When Linux boots it normally loads itself at an offset of 16MB from start of RAM. It leaves the first 16MB for DMA and stuff. This is the linux kernel physical address. It then maps itself at an offset of “PAGE_OFFSET” which is 3GB on 32bit systems. This is the start of the linux kernel virtual address. From PAGE_OFFSET to 896MB there is a persistent mapping between kernel virtual address and physical address.
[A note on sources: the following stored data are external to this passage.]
/-- The timers of a pass, each at its instant: SETTLE_EXPIRY offers the CONVERT, CONVERSION_WAIT_EXPIRY and
ALIGNED_WAIT_EXPIRY begin to read the first module, REREAD_WAIT_EXPIRY offers the same read again. That wait is started by
the first NOT_READY to a read, which marks the verb's re-read used and is no notice of the module's health. That an instant
has been reached is read as a difference below 2³¹: the model's inference, log entry 4. -/
def Obligations.PassTimersOfferTheNextStep : Prop :=
  (∀ (u : Target) (m : Mod) (x : Pass) (y : Part) (due : Tick) (s : State), s.inReset = false →
    s.passOf u = some x → (s.timebase - due).toNat < 2 ^ 31 →
    let offered (x' : Pass) (act : PassAct) (t : State) : Prop :=
      t = { s.setPass u (some x') with sched := t.sched } ∧ .passStep u act ∈ t.sched.items.map (·.kind)
    (x.timer = some { kind := .settle, due := due } →
      ∃ t, exec (.settleExpiry u) s = .next t ∧ offered { x with timer := none } .convert t)
    ∧ (u = .one m → x.timer = some { kind := .conversion, due := due } →
      ∃ t, exec (.conversionWaitExpiry m) s = .next t
        ∧ offered { x with step := .reading, timer := none, parts := x.parts.map fun z =>
            if z.module = m then { z with step := .reading } else z }
          (if x.what = .aux then .readAux else .readCells) t)
    ∧ (u = .all → x.timer = some { kind := .conversion, due := due } →
      (x.parts.find? fun z => z.step = .waiting) = some y →
      ∃ t, exec .alignedWaitExpiry s = .next t
        ∧ offered { x with step := .reading, timer := none, parts := x.parts.map fun z =>
            if z.module = y.module then { z with step := .reading } else z }
          (if x.what = .aux then .readAux else .readCells) t)
    ∧ (x.timer = some { kind := .reread, due := due } →
      (x.parts.find? fun z => z.step = .reading ∨ z.step = .restoring) = some y →
      ∃ t, exec (.rereadWaitExpiry u) s = .next t
        ∧ offered { x with timer := none }
          (if x.what = .aux ∨ y.cellRenewal ≠ 0 then .readAux else .readCells) t))
  ∧ ∀ (bytes : List Byte) (first : TakenFirst) (f : ResponseFrame) (i : Fin 4) (x : TxnSlot) (u : Target) (m : Mod)
      (p : Pass) (y : Part) (s : State), s.inReset = false → LinkInv s → receive bytes = .good f → f.status = 1 →
    s.slot i = some x → x.tag = some f.tag → x.node = f.node → x.node = modNumber m → x.owner = .pass u →
    s.passOf u = some p → (p.parts.find? fun z => z.module = m) = some y →
    (x.role = .readCells ∧ y.rereadCells = false ∨ x.role = .readAux ∧ y.rereadAux = false) →
    ∃ t, exec (.responseArrival bytes first) s = .next t
      ∧ t = { s.setPass u (some { p with
          timer := some { kind := .reread, due := s.timebase + BitVec.ofNat 32 p.waitTicks },
          parts := p.parts.map fun z => if z.module = m then { z with
            rereadCells := z.rereadCells || x.role = .readCells,
            rereadAux := z.rereadAux || x.role = .readAux } else z }) with
          upLane := s.upLane.tail, sched := t.sched, link := { s.link with slots := tput s.link.slots i none } }

/-- PERIOD_BOUNDARY sets the next boundary one SWEEP_PERIOD later; while WAITING it starts a sweep in the mode that
SWEEP_MODE gives, and while a sweep runs it records a pending start and an overrun. That an instant has been reached is
read as a difference below 2³¹: the model's inference, log entry 4. -/
def Obligations.BoundaryStartsOrCountsAnOverrun : Prop :=
  ∀ (b : Tick) (s : State), s.inReset = false → s.sweep.nextBoundary = some b → (s.timebase - b).toNat < 2 ^ 31 →
    let next : Tick := b + BitVec.ofNat 32 (s.settings.sweepPeriod * 10)
    (s.sweep.state = .running → ∃ t, exec .periodBoundary s = .next t
      ∧ t = { s with sweep := { s.sweep with nextBoundary := some next, pendingStart := true }, sched := t.sched,
                     link := { s.link with overruns := min 65535 (s.link.overruns + 1) } })
    ∧ (s.sweep.state = .waiting → ∃ t, exec .periodBoundary s = .next t
      ∧ t = { s with sweep := t.sweep, reserved := t.reserved, sched := t.sched }
      ∧ t.sweep.nextBoundary = some next ∧ t.sweep.state = .running ∧ t.sweep.mode = s.settings.sweepMode
      ∧ t.sweep.pointer = 1 ∧ t.sweep.pendingStart = false
      ∧ t.sweep.visit = (if s.settings.sweepMode = .rolling then .deciding else .idle)
      ∧ (s.settings.sweepMode = .aligned → t.reserved = true))

/-! ## Limits -/

/-- The judgement of a sample of a CELL, TEMP or DIE entry: in WITHIN a sample on the far side of its kind's threshold
counts, and crosses at STREAK_LIMIT or at once under STREAK_BYPASS; in HIGH or LOW a sample back by the hysteresis counts
and clears at STREAK_LIMIT; any other sample takes the streak to 0. Thresholds and differences are exact. On both far
sides at once the HIGH side alone counts. A BLOCK entry is passed over. -/
def Obligations.JudgementCountsStreaks : Prop :=
  ∀ (st : Settings) (ch : Chan) (v : Int) (e : Entry),
    let high : Option (LimitKind × Int × Int) := match ch with
      | .cell _ => some (.ov, st.cellOv, st.hystCell)
      | .temp _ => some (.th, st.tempHigh, st.hystTemp)
      | .die => some (.dh, st.dieHigh, st.hystTemp)
      | .block => none
    let low : Option (LimitKind × Int × Int) := match ch with
      | .cell _ => some (.uv, st.cellUv, st.hystCell)
      | .temp _ => some (.tl, st.tempLow, st.hystTemp)
      | .die => none
      | .block => none
    let bypass (k : LimitKind) : Bool := st.streakBypass.getLsbD
      (match k with | .ov => 0 | .uv => 1 | .th => 2 | .tl => 3 | .dh => 4)
    let counted (k : LimitKind) (l : LimitState) (sd : StreakSide) : Verdict :=
      let n := if e.side = sd then e.streak + 1 else 1
      if bypass k = true ∨ st.streakLimit ≤ n
      then { entry := { e with limit := l, streak := 0, side := .none }, event := some (.limitCrossed, k) }
      else { entry := { e with streak := n, side := sd }, event := none }
    let cleared (k : LimitKind) : Verdict :=
      if st.streakLimit ≤ e.streak + 1
      then { entry := { e with limit := .within, streak := 0, side := .none }, event := some (.limitCleared, k) }
      else { entry := { e with streak := e.streak + 1 }, event := none }
    (ch = .block → judge st ch v e = { entry := e, event := none })
    ∧ (e.limit = .within → ∀ k top h, high = some (k, top, h) → top < v → judge st ch v e = counted k .high .high)
    ∧ (e.limit = .within → (∀ k top h, high = some (k, top, h) → v ≤ top) →
        ∀ k bottom h, low = some (k, bottom, h) → v < bottom → judge st ch v e = counted k .low .low)
    ∧ (ch ≠ .block → e.limit = .within → (∀ k top h, high = some (k, top, h) → v ≤ top) →
        (∀ k bottom h, low = some (k, bottom, h) → bottom ≤ v) →
        judge st ch v e = { entry := { e with streak := 0, side := .none }, event := none })
    ∧ (e.limit = .high → ∀ k top h, high = some (k, top, h) →
        judge st ch v e = if v ≤ top - h then cleared k else { entry := { e with streak := 0 }, event := none })
    ∧ (e.limit = .low → ∀ k bottom h, low = some (k, bottom, h) →
        judge st ch v e = if bottom + h ≤ v then cleared k else { entry := { e with streak := 0 }, event := none })

/-- RECEIPT_EVENT judges each entry the oldest receipt lists, and raises LIMIT_CROSSED and LIMIT_CLEARED to both ports in
ascending index order. SUM_CHECK_EVENT compares the cell sum of a module whose cells and block are FRESH from one pass with
its BLOCK value, and raises SUM_MISMATCH or SUM_CLEARED with the difference where the sum state changes. A change of a limit
or sum state is handed to the Balance Controller. Neither touches another module's entries. -/
def Obligations.LimitEventsTakeTheOldest : Prop :=
  ∀ (m : Mod) (rest : List LimitWork) (s : State), s.inReset = false →
    (∀ n xs, s.limits.work = .receipt m n xs :: rest → ∃ t, exec .receiptEvent s = .next t
      ∧ t = { s with limits := { s.limits with work := rest }, raised := t.raised,
                     image := { s.image with modules := t.image.modules },
                     balance := { s.balance with handoffs := t.balance.handoffs } }
      ∧ (∀ k ch, chanEntry (t.moduleImage k) ch = if k = m then (match sampleOf xs ch with
          | some v => (judge s.settings ch v (chanEntry (s.moduleImage k) ch)).entry
          | none => chanEntry (s.moduleImage k) ch) else chanEntry (s.moduleImage k) ch)
      ∧ (∀ q, t.raised.get q = s.raised.get q ++ storing (allChans.flatMap fun ch => match sampleOf xs ch with
          | some v => match (judge s.settings ch v (chanEntry (s.moduleImage m) ch)).event with
            | some (kind, k) => [{ kind := kind, time := s.timebase, module := some m, entry := some (m, ch),
                                   value := some v, cause := some (.limit k) }]
            | none => []
          | none => []))
      ∧ t.balance.handoffs = s.balance.handoffs ++
          if ∃ ch ∈ allChans, (chanEntry (t.moduleImage m) ch).limit ≠ (chanEntry (s.moduleImage m) ch).limit then [m] else [])
    ∧ ∀ c a, s.limits.work = .sumCheck m c a :: rest →
      let difference : Int := (((populatedCells (s.moduleImage m)).map fun e => e.value).sum + 10) / 20
        - (s.moduleImage m).block.value
      ∃ t, exec .sumCheckEvent s = .next t
      ∧ t = { s with limits := { work := rest, sums := t.limits.sums }, raised := t.raised,
                     balance := { s.balance with handoffs := t.balance.handoffs } }
      ∧ (∀ k, k ≠ m → tget t.limits.sums k = tget s.limits.sums k)
      ∧ tget t.limits.sums m = (if sumCheckMade (s.moduleImage m) c a = true
          then (if s.settings.sumTolerance < difference.natAbs then .mismatch else .clear)
          else tget s.limits.sums m)
      ∧ (∀ q, t.raised.get q = s.raised.get q ++ storing (if tget t.limits.sums m = tget s.limits.sums m then [] else
          [{ kind := if tget t.limits.sums m = .mismatch then .sumMismatch else .sumCleared, time := s.timebase,
             module := some m, value := some difference }]))
      ∧ t.balance.handoffs = s.balance.handoffs ++
          if tget t.limits.sums m = tget s.limits.sums m then [] else [m]
end

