-- ==== Sys2Proof/Laws/State.lean ====
section
/-! SUPPORT. Laws/State.lean: each field of State after each of its updates. -/

namespace Sys2Proof.Machine

/-! ## State.setPort -/

@[simp] theorem State.setPort_pending (p : Port) (h : HostPort) (s : State) : (s.setPort p h).pending = s.pending :=
  rfl
@[simp] theorem State.setPort_inReset (p : Port) (h : HostPort) (s : State) : (s.setPort p h).inReset = s.inReset :=
  rfl
@[simp] theorem State.setPort_linkTime (p : Port) (h : HostPort) (s : State) : (s.setPort p h).linkTime = s.linkTime :=
  rfl
@[simp] theorem State.setPort_chainEpoch (p : Port) (h : HostPort) (s : State) : (s.setPort p h).chainEpoch = s.chainEpoch :=
  rfl
@[simp] theorem State.setPort_image (p : Port) (h : HostPort) (s : State) : (s.setPort p h).image = s.image := rfl
@[simp] theorem State.setPort_passes (p : Port) (h : HostPort) (s : State) : (s.setPort p h).passes = s.passes := rfl
@[simp] theorem State.setPort_aligned (p : Port) (h : HostPort) (s : State) : (s.setPort p h).aligned = s.aligned :=
  rfl
@[simp] theorem State.setPort_reserved (p : Port) (h : HostPort) (s : State) : (s.setPort p h).reserved = s.reserved :=
  rfl
@[simp] theorem State.setPort_sweep (p : Port) (h : HostPort) (s : State) : (s.setPort p h).sweep = s.sweep := rfl
@[simp] theorem State.setPort_link (p : Port) (h : HostPort) (s : State) : (s.setPort p h).link = s.link := rfl
@[simp] theorem State.setPort_map (p : Port) (h : HostPort) (s : State) : (s.setPort p h).map = s.map := rfl
@[simp] theorem State.setPort_sched (p : Port) (h : HostPort) (s : State) : (s.setPort p h).sched = s.sched := rfl
@[simp] theorem State.setPort_tickets (p : Port) (h : HostPort) (s : State) : (s.setPort p h).tickets = s.tickets :=
  rfl
@[simp] theorem State.setPort_limits (p : Port) (h : HostPort) (s : State) : (s.setPort p h).limits = s.limits := rfl
@[simp] theorem State.setPort_balance (p : Port) (h : HostPort) (s : State) : (s.setPort p h).balance = s.balance :=
  rfl
@[simp] theorem State.setPort_settings (p : Port) (h : HostPort) (s : State) : (s.setPort p h).settings = s.settings :=
  rfl
@[simp] theorem State.setPort_token (p : Port) (h : HostPort) (s : State) : (s.setPort p h).token = s.token := rfl
@[simp] theorem State.setPort_queues (p : Port) (h : HostPort) (s : State) : (s.setPort p h).queues = s.queues := rfl
@[simp] theorem State.setPort_raised (p : Port) (h : HostPort) (s : State) : (s.setPort p h).raised = s.raised := rfl
@[simp] theorem State.setPort_chain (p : Port) (h : HostPort) (s : State) : (s.setPort p h).chain = s.chain := rfl
@[simp] theorem State.setPort_upLane (p : Port) (h : HostPort) (s : State) : (s.setPort p h).upLane = s.upLane := rfl

/-! ## State.setQueue -/

@[simp] theorem State.setQueue_pending (p : Port) (q : EventQueue) (s : State) : (s.setQueue p q).pending = s.pending :=
  rfl
@[simp] theorem State.setQueue_inReset (p : Port) (q : EventQueue) (s : State) : (s.setQueue p q).inReset = s.inReset :=
  rfl
@[simp] theorem State.setQueue_linkTime (p : Port) (q : EventQueue) (s : State) : (s.setQueue p q).linkTime = s.linkTime :=
  rfl
@[simp] theorem State.setQueue_chainEpoch (p : Port) (q : EventQueue) (s : State) : (s.setQueue p q).chainEpoch = s.chainEpoch :=
  rfl
@[simp] theorem State.setQueue_image (p : Port) (q : EventQueue) (s : State) : (s.setQueue p q).image = s.image := rfl
@[simp] theorem State.setQueue_passes (p : Port) (q : EventQueue) (s : State) : (s.setQueue p q).passes = s.passes :=
  rfl
@[simp] theorem State.setQueue_aligned (p : Port) (q : EventQueue) (s : State) : (s.setQueue p q).aligned = s.aligned :=
  rfl
@[simp] theorem State.setQueue_reserved (p : Port) (q : EventQueue) (s : State) : (s.setQueue p q).reserved = s.reserved :=
  rfl
@[simp] theorem State.setQueue_sweep (p : Port) (q : EventQueue) (s : State) : (s.setQueue p q).sweep = s.sweep := rfl
@[simp] theorem State.setQueue_link (p : Port) (q : EventQueue) (s : State) : (s.setQueue p q).link = s.link := rfl
@[simp] theorem State.setQueue_map (p : Port) (q : EventQueue) (s : State) : (s.setQueue p q).map = s.map := rfl
@[simp] theorem State.setQueue_sched (p : Port) (q : EventQueue) (s : State) : (s.setQueue p q).sched = s.sched := rfl
@[simp] theorem State.setQueue_tickets (p : Port) (q : EventQueue) (s : State) : (s.setQueue p q).tickets = s.tickets :=
  rfl
@[simp] theorem State.setQueue_limits (p : Port) (q : EventQueue) (s : State) : (s.setQueue p q).limits = s.limits :=
  rfl
@[simp] theorem State.setQueue_balance (p : Port) (q : EventQueue) (s : State) : (s.setQueue p q).balance = s.balance :=
  rfl
@[simp] theorem State.setQueue_settings (p : Port) (q : EventQueue) (s : State) : (s.setQueue p q).settings = s.settings :=
  rfl
@[simp] theorem State.setQueue_token (p : Port) (q : EventQueue) (s : State) : (s.setQueue p q).token = s.token := rfl
@[simp] theorem State.setQueue_ports (p : Port) (q : EventQueue) (s : State) : (s.setQueue p q).ports = s.ports := rfl
@[simp] theorem State.setQueue_raised (p : Port) (q : EventQueue) (s : State) : (s.setQueue p q).raised = s.raised :=
  rfl
@[simp] theorem State.setQueue_chain (p : Port) (q : EventQueue) (s : State) : (s.setQueue p q).chain = s.chain := rfl
@[simp] theorem State.setQueue_upLane (p : Port) (q : EventQueue) (s : State) : (s.setQueue p q).upLane = s.upLane :=
  rfl
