-- ==== Sys2Proof/Laws/Endings.lean ====
section
/-! SUPPORT. Laws/Endings.lean: what the end of a pass (R38, R53, R114) and of an enumeration (R15, R91) leave. -/

namespace Sys2Proof.Machine

/-! ## Raised events -/

/-- Events are raised behind those that wait, and none is taken away. -/
def RaisedGrows (s t : State) : Prop := ∀ q, ∃ xs, t.raised.get q = s.raised.get q ++ xs

theorem RaisedGrows.refl (s : State) : RaisedGrows s s := fun _ => ⟨[], by simp⟩

theorem RaisedGrows.of_eq {s t : State} (h : t.raised = s.raised) : RaisedGrows s t := fun _ => ⟨[], by simp [h]⟩

theorem RaisedGrows.trans {s t u : State} (h1 : RaisedGrows s t) (h2 : RaisedGrows t u) : RaisedGrows s u := by
  intro q
  obtain ⟨a, ha⟩ := h1 q
  obtain ⟨b, hb⟩ := h2 q
  exact ⟨a ++ b, by rw [hb, ha, List.append_assoc]⟩

theorem RaisedGrows.mem {s t : State} (h : RaisedGrows s t) {q es} (hm : es ∈ s.raised.get q) :
    es ∈ t.raised.get q := by
  obtain ⟨a, ha⟩ := h q; rw [ha]; exact List.mem_append_left _ hm

theorem grows_raiseTo (p es) (s : State) : RaisedGrows s (raiseTo p es s) := by
  intro q
  unfold raiseTo
  split
  · exact ⟨[], by simp⟩
  · simp only [PerPort.get_set]
    split
    · next h => subst h; exact ⟨_, rfl⟩
    · exact ⟨[], by simp⟩

theorem grows_foldl {α} {f : State → α → State} (h : ∀ s a, RaisedGrows s (f s a)) (l : List α) : ∀ s,
    RaisedGrows s (l.foldl f s) := by
  induction l with
  | nil => exact RaisedGrows.refl
  | cons a l ih => exact fun s => (h s a).trans (ih _)

theorem grows_decideFrom (m e b c) (s : State) : RaisedGrows s (decideFrom m e b c s) :=
  (RaisedGrows.of_eq (s := s) (t := s.setBalance m (decideModule (s.decisionInput m) (s.moduleImage m) c)) rfl).trans
      ((grows_raiseTo _ _ _).trans (grows_raiseTo _ _ _))

theorem grows_setHold (m b) (s : State) : RaisedGrows s (setHold m b s) := grows_decideFrom _ _ _ _ _

theorem grows_endHolds (p) (s : State) : RaisedGrows s (endHolds p s) :=
  grows_foldl (fun s m => by split; exact grows_setHold _ _ _; exact RaisedGrows.refl _) _ s

theorem raiseBoth_get (es : List Event) (s : State) (h : es ≠ []) (q : Port) : (raiseBoth es s).raised.get q
    = s.raised.get q ++ [es] := by
  have : es.isEmpty = false := by simpa using h
  unfold raiseBoth raiseTo
  rw [this]
  cases q <;> rfl

/-! ## Tickets of a pass -/

theorem ridesOn_iff (p : Pass) (q : Port) (k : Ticket) : ridesOn p q k = (ridersOf q p).contains k.id := by
  rw [Bool.eq_iff_iff]
  simp only [ridesOn, ridersOf, List.contains_iff_mem, List.mem_map, List.mem_filter, decide_eq_true_eq]
  constructor
  · intro h; exact ⟨_, ⟨h, rfl⟩, rfl⟩
  · rintro ⟨⟨q', i⟩, ⟨h, rfl⟩, rfl⟩; exact h

/-- A report takes the tickets that rode on the pass out of the queue. -/
theorem reportTo_eq (q : Port) (x : Pass) (s : State) : ∃ r, reportTo q x s
    = { s with
        tickets := s.tickets.set q
          { s.ticketQueue q with tickets := (s.ticketQueue q).tickets.filter fun k => !ridesOn x q k }
        raised := r } := by
  unfold reportTo
  obtain ⟨r, hr⟩ := raiseTo_eq q
    ((ridersOf q x).filterMap fun id =>
      ((s.ticketQueue q).tickets.find? fun t => t.id = id).map fun t =>
        doneEvent s.timebase false (partOf x t.module) t)
    (s.setTickets q { s.ticketQueue q with
      tickets := (s.ticketQueue q).tickets.filter fun t => !(ridersOf q x).contains t.id })
  refine ⟨r, Eq.trans hr ?_⟩
  simp only [ridesOn_iff]; rfl
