-- ==== Sys2Proof/Laws/Losses.lean ====
section
/-! SUPPORT. Laws/Losses.lean: what the notices of R84 and R85, and the loss of a module, leave. -/

namespace Sys2Proof.Machine

/-! ## Successes -/

theorem successNotice_active (s A : State) (m : Mod) (hA : A.record m = s.record m) (hh : s.health m = .active)
    (hm : (s.record m).mark = false) :
   successNotice m A = A.setRecord m { s.record m with failures := 0, lastSuccess := some A.timebase } := by
  have hst : (s.record m).state = .active := hh
  unfold successNotice; rw [hA]; dsimp only
  rw [if_neg (by simp [hm]), hst]

theorem mapNotice_active (s A : State) (x : TxnSlot) (m : Mod) (pl : List Byte) (hx : x.node = modNumber m)
    (hr : x.role ≠ .ping) (hw : wrongSamples x (s.record m) pl = false)
   (hA : A.record m = s.record m) (hh : s.health m = .active) (hm : (s.record m).mark = false) :
   mapNotice x (.answered 0 pl) A = A.setRecord m { s.record m with failures := 0, lastSuccess :=
                                                                    some A.timebase } := by
  unfold mapNotice
  rw [hx, modOfNumber_modNumber]
  show (if x.role = .ping then pingNotice m pl A else if wrongSamples x
      (A.record m) pl then A else successNotice m A) = _
  rw [if_neg hr, hA, if_neg (by simp [hw])]
  exact successNotice_active s A m hA hh hm

theorem mapNotice_failing (x : TxnSlot) (st : Byte) (pl : List Byte) (S : State) (h : st ≠ 0) :
    mapNotice x (.answered st pl) S = S := by
  unfold mapNotice
  split
  · next h' => cases h'
  · next h' => cases h'; exact absurd rfl h
  · rfl

theorem wrongSamples_other {x : TxnSlot} {r : ModuleRecord} {pl : List Byte} (h1 : x.role ≠ .readCells)
    (h2 : x.role ≠ .readAux) : wrongSamples x r pl = false := by
  unfold wrongSamples; split <;> first | rfl | contradiction | skip
  all_goals simp_all

/-! ## What a failure never takes away -/

/-- Raised events stay, a slot stays free or held, a pass that ends leaves its slots behind, and an UNKNOWN mask stays
UNKNOWN. -/
structure LossKeeps (s t : State) : Prop where
  grows : RaisedGrows s t
  slots : ∀ i, t.slot i = s.slot i ∨ ∃ x, s.slot i = some x ∧ x.owner ≠ .balance ∧ t.slot i
      = some { x with owner := .gone }
  cmd : ∀ k, (s.balanceOf k).commanded = .unknown → (t.balanceOf k).commanded = .unknown

theorem LossKeeps.refl (s : State) : LossKeeps s s := ⟨RaisedGrows.refl s, fun _ => .inl rfl, fun _ h => h⟩

theorem LossKeeps.trans {s t u : State} (h1 : LossKeeps s t) (h2 : LossKeeps t u) : LossKeeps s u := by
  refine ⟨h1.grows.trans h2.grows, fun i => ?_, fun k h => h2.cmd k (h1.cmd k h)⟩
  rcases h2.slots i with h | ⟨x, hx, ob, h⟩ <;> rcases h1.slots i with h' | ⟨y, hy, ob', h'⟩
  · exact .inl (h.trans h')
  · exact .inr ⟨y, hy, ob', h.trans h'⟩
  · exact .inr ⟨x, h' ▸ hx, ob, h⟩
  · rw [h'] at hx; cases hx; exact .inr ⟨y, hy, ob', h⟩

theorem LossKeeps.none_of {s t : State} (h : LossKeeps s t) {i} (hi : s.slot i = none) : t.slot i = none := by
  rcases h.slots i with h | ⟨x, hx, ob, h⟩
  · rw [h]; exact hi
  · rw [hi] at hx; cases hx

theorem LossKeeps.same {s t : State} (h1 : t.raised = s.raised) (h2 : t.link.slots = s.link.slots)
    (h3 : t.balance.modules = s.balance.modules) : LossKeeps s t :=
  ⟨RaisedGrows.of_eq h1, fun i => .inl (by unfold State.slot; rw [h2]), fun k h =>
      by unfold State.balanceOf; rw [h3]; exact h⟩

theorem LossKeeps.ite {c : Prop} [Decidable c] {s t u : State} (h1 : LossKeeps s t) (h2 : LossKeeps s u) :
    LossKeeps s (if c then t else u) := by
  split <;> assumption

theorem LossKeeps.setPass (u p) (s : State) : LossKeeps s (s.setPass u p) := by cases u <;> exact same rfl rfl rfl

theorem LossKeeps.upd (u f) (s : State) : LossKeeps s (updatePass u f s) := by
  unfold updatePass; split
  · exact setPass _ _ _
  · exact refl s

theorem LossKeeps.offer (k) (s : State) : LossKeeps s (offer k s) := same rfl rfl rfl

theorem LossKeeps.withdraw (k) (s : State) : LossKeeps s (withdraw k s) := same rfl rfl rfl

theorem LossKeeps.refresh (s : State) : LossKeeps s (refreshItems s) := same rfl rfl rfl

theorem LossKeeps.setSweep (w) (s : State) : LossKeeps s (s.setSweep w) := same rfl rfl rfl

theorem LossKeeps.hand (m) (s : State) : LossKeeps s (handOff m s) := same rfl rfl rfl

theorem LossKeeps.setRecord (m r) (s : State) : LossKeeps s (s.setRecord m r) := same rfl rfl rfl

theorem LossKeeps.raiseTo (p es) (s : State) : LossKeeps s (raiseTo p es s) := by
  obtain ⟨r, h⟩ := raiseTo_eq p es s
  exact ⟨grows_raiseTo p es s, fun i => .inl (by rw [h]; rfl), fun k hk => by rw [h]; exact hk⟩

theorem LossKeeps.raiseBoth (es) (s : State) : LossKeeps s (raiseBoth es s) := (raiseTo _ _ _).trans (raiseTo _ _ _)

theorem LossKeeps.unknown (m) (s : State) : LossKeeps s (setCommanded m .unknown s) :=
  ⟨RaisedGrows.of_eq rfl, fun _ => .inl rfl, fun k h => by
    simp only [setCommanded, State.setBalance, State.balanceOf, tget_tput]; split
    · rfl
    · exact h⟩

theorem LossKeeps.unknown_is (m) (s : State) : ((setCommanded m .unknown s).balanceOf m).commanded = .unknown := by
  simp [setCommanded, State.setBalance, State.balanceOf]

theorem LossKeeps.hold (m b) (s : State) : LossKeeps s (setHold m b s) := by
  obtain ⟨r, h⟩ := decideFrom_eq m none (s.balanceOf m) { s.balanceOf m with hold := b } s
  refine ⟨grows_setHold m b s, fun i => ?_, fun k hk => ?_⟩
  · left; unfold setHold; rw [h]; rfl
  · unfold setHold; rw [decideFrom_balanceOf]; split
    · next e => subst e; exact hk
    · exact hk

theorem LossKeeps.foldl {α} {f : State → α → State} (h : ∀ s a, LossKeeps s (f s a)) (l : List α) : ∀ s,
    LossKeeps s (l.foldl f s) := by
  induction l with
  | nil => exact refl
  | cons a l ih => exact fun s => (h s a).trans (ih _)

theorem LossKeeps.orphan (u n) (s : State) : LossKeeps s (orphanSlots u n s) :=
  ⟨RaisedGrows.of_eq rfl, fun i => by
    simp only [State.slot, orphanSlots, tget_tmap]
    cases h : tget s.link.slots i with
    | none => left; rfl
    | some x =>
      show some (orphanSlot u n x) = some x ∨ ∃ z, some x = some z ∧ z.owner ≠ .balance ∧ some (orphanSlot u n x)
          = some { z with owner := .gone }
      unfold orphanSlot
      by_cases hc : x.owner = .pass u ∧ (n = none ∨ n = some x.node)
      · exact .inr ⟨x, rfl, (fun h : x.owner = .balance => by rw [hc.1] at h; cases h), congrArg some (if_pos hc)⟩
      · exact .inl (congrArg some (if_neg hc)), fun _ h => h⟩

theorem LossKeeps.report (q x) (s : State) : LossKeeps s (reportTo q x s) :=
    LossKeeps.trans (t := s.setTickets q _) (same rfl rfl rfl) (raiseTo _ _ _)

theorem LossKeeps.holds (p) (s : State) : LossKeeps s (endHolds p s) :=
    foldl (fun _ _ => ite (hold _ _ _) (refl _)) _ s

theorem LossKeeps.create (q) (s : State) : LossKeeps s (createDirected q s) := by
  unfold createDirected; split
  · exact LossKeeps.trans (t := s.setTickets q _) (same rfl rfl rfl) ((setPass _ _ _).trans (offer _ _))
  · exact refl s

theorem LossKeeps.endVisit (s : State) : LossKeeps s (endVisit s) := by
  obtain ⟨w, r, x, h⟩ := endVisit_eq s; rw [h]; exact same rfl rfl rfl

theorem LossKeeps.endAl (s : State) : LossKeeps s (endAlignedIfDone s) := by
  obtain ⟨w, r, x, h⟩ := endAlignedIfDone_eq s; rw [h]; exact same rfl rfl rfl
This region is also called LOW MEMORY. Anything beyond this has to be mapped on the fly (using kmap and kummap calls) and is known as HIGH MEMORY.

We can see that PA = VA - PAGE_OFFSET. Therefore, if kernel is accessing a kernel virtual address of 3GB+1. It is in reality actually accessing the PA of 1.

CPU
  |____[SEGMENT] ———-------------------> [GDT] 
                                          |——> [ 4GB Liner Address space (Physical RAM Flat) ]
                                          |    
                                [Page Table]
                                          |
                                          \/
           [XXXXXXXX PHYSICAL RAM (PAGED) XXXXXXXX] -B
                                          |
                                         \/
    [——This is MAPPED to virtual Address  (LOGICAL ADDRESS)—-]  
[XXXXXXXXXXXXXXX VIRTUAL ADDRESS XXXXXXXXXXXXXXXXXXXXXXXXXXXXXXX] -A
       ^                                             ^
      16MB                                          3GB
      Kernel Physical                           (PAGE_OFFSET)
      Address                                   Kernel virtual Address


This brings us to important concepts.

  1. Physical Address: This is address which points directly to RAM. See Diagram -B
  2. Virtual Address: This is address which only makes sense when there is a successful translation to point to real RAM. This is sort of a fake address which MUST point to (map) to a real backing RAM. See Diagram -A
  3. Logical Address: This is virtual address which has a mapping. Mostly this is PAGE_OFFSET + 896MB. Anything beyond that needs to be mapped as mentioned earlier. From the above diagram, the 3GB+1 byte has a 1:1 mapping to 16MB+1 byte. Which in turn goes through page tables/MMU to yield real physical address.
  4. Linear Address: This is address which is yet to go through paging. This will ultimately form the logical address. Liner address is accessed using CS:Offset

API to work with Memory

kmalloc(): This API returns a logical address. Returns address from LOW_MEMORY. That is, it is virtual and mapped. Since it is pre-mapped this is continuos in virtual as well as physical address space. That is, it is continuous in diagram -A as well as diagram -B. Memory which is continuous in physical memory can be converted to and from virtual to physical. This API returns number of bytes requested and depending on the flags this API sleeps. GFP_KERNEL flag can sleep. GFP_ATOMIC for interrupt and will not sleep.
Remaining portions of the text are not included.